Information given section start
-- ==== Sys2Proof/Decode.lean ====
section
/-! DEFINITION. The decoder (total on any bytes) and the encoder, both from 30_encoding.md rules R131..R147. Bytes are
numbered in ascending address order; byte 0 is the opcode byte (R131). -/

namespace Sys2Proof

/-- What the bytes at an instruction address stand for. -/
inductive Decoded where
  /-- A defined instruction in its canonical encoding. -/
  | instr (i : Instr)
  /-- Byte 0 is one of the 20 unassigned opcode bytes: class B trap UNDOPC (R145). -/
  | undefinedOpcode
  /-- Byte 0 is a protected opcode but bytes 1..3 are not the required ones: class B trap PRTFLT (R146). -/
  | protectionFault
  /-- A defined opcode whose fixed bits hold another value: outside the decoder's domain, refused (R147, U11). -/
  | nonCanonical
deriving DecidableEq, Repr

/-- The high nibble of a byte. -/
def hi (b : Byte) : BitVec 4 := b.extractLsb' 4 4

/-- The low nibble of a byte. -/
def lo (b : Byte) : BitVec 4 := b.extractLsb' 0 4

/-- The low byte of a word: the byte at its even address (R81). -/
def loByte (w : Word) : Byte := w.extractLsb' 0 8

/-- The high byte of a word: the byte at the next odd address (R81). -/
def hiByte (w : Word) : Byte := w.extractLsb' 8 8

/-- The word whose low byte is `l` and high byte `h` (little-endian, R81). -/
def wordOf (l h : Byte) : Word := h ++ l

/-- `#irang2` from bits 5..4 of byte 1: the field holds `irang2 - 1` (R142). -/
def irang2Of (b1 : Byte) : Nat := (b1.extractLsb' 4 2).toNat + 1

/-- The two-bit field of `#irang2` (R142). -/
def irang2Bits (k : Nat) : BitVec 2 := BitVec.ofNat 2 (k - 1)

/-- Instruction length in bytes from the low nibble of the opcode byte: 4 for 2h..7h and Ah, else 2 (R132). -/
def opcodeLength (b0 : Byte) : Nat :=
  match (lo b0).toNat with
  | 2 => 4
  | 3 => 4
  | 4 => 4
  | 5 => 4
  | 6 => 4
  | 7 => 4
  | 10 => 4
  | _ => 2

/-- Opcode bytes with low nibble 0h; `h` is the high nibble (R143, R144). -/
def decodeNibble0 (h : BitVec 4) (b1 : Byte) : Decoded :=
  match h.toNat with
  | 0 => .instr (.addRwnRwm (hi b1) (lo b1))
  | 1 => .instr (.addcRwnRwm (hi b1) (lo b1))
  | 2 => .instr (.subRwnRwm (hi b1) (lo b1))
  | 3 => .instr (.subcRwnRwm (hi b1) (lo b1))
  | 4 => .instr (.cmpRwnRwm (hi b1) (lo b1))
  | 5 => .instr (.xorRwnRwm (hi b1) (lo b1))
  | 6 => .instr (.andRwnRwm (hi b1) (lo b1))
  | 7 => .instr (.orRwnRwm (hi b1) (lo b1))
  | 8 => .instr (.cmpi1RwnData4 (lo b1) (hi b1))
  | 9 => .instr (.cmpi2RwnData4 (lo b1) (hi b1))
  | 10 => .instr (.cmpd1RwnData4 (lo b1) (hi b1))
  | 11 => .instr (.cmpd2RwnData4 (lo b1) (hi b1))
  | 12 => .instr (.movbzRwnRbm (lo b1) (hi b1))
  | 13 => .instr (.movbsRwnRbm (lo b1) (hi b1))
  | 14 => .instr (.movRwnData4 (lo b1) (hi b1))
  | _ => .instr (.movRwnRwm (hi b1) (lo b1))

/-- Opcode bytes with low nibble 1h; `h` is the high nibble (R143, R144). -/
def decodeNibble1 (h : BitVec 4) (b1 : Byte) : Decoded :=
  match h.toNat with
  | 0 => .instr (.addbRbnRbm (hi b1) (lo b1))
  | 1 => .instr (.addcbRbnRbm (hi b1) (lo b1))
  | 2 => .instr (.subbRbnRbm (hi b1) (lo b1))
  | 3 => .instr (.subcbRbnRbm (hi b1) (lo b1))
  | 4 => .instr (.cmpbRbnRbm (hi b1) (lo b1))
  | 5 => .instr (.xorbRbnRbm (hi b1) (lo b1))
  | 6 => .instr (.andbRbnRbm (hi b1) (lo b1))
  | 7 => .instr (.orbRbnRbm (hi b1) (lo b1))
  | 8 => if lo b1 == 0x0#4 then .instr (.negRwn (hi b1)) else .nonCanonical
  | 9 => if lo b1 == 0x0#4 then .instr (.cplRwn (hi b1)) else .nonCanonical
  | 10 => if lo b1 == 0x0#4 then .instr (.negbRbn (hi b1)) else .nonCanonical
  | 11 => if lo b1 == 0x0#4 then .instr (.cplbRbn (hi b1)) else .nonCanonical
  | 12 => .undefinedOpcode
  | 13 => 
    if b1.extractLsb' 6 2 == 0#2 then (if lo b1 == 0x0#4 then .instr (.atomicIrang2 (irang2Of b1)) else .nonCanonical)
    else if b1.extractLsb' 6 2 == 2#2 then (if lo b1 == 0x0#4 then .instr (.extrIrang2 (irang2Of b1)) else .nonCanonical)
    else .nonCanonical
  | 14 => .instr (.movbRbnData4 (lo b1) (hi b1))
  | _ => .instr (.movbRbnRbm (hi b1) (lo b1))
Information given section end
Information given section start
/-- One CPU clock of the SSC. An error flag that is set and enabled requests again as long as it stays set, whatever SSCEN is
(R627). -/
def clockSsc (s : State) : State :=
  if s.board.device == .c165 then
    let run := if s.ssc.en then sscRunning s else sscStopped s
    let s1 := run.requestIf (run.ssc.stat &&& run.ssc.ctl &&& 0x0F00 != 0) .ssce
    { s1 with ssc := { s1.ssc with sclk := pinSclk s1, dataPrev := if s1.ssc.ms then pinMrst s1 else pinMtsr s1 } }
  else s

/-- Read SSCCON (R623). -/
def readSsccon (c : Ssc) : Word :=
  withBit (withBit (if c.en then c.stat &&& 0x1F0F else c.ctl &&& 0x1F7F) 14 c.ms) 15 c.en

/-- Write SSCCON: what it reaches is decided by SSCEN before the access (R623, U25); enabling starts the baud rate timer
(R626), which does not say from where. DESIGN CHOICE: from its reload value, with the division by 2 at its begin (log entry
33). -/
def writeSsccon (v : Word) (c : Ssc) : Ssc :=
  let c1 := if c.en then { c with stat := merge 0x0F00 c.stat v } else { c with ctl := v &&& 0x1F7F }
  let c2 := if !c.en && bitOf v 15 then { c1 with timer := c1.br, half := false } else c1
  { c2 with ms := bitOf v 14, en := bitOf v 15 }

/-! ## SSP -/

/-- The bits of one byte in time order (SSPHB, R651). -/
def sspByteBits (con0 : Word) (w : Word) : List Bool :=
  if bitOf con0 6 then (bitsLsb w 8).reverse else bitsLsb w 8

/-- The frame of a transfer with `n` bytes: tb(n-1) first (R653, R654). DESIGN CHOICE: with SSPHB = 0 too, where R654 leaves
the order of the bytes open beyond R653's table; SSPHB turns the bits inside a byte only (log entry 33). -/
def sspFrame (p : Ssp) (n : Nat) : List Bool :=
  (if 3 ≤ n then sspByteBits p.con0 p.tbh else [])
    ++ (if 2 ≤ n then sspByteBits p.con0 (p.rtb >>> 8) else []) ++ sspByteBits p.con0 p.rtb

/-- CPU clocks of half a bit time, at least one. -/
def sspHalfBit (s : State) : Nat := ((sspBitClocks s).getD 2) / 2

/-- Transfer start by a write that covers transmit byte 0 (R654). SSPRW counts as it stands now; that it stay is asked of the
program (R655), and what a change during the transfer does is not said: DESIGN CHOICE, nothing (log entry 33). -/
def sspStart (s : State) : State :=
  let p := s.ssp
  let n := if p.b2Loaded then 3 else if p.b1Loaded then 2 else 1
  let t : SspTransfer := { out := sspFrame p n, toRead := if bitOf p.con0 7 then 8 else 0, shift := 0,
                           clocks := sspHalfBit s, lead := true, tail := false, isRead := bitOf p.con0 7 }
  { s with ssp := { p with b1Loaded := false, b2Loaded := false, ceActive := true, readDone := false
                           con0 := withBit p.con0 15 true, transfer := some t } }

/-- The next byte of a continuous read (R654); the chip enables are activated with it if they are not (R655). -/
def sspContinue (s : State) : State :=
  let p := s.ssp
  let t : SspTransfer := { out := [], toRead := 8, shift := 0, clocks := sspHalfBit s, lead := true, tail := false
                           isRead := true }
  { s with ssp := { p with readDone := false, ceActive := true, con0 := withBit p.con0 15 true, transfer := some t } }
Information given section end
From the entries, report each line that includes the word "toNat".

● **Response to this exercise**
def irang2Of (b1 : Byte) : Nat := (b1.extractLsb' 4 2).toNat + 1
  match (lo b0).toNat with
  match h.toNat with
  match h.toNat with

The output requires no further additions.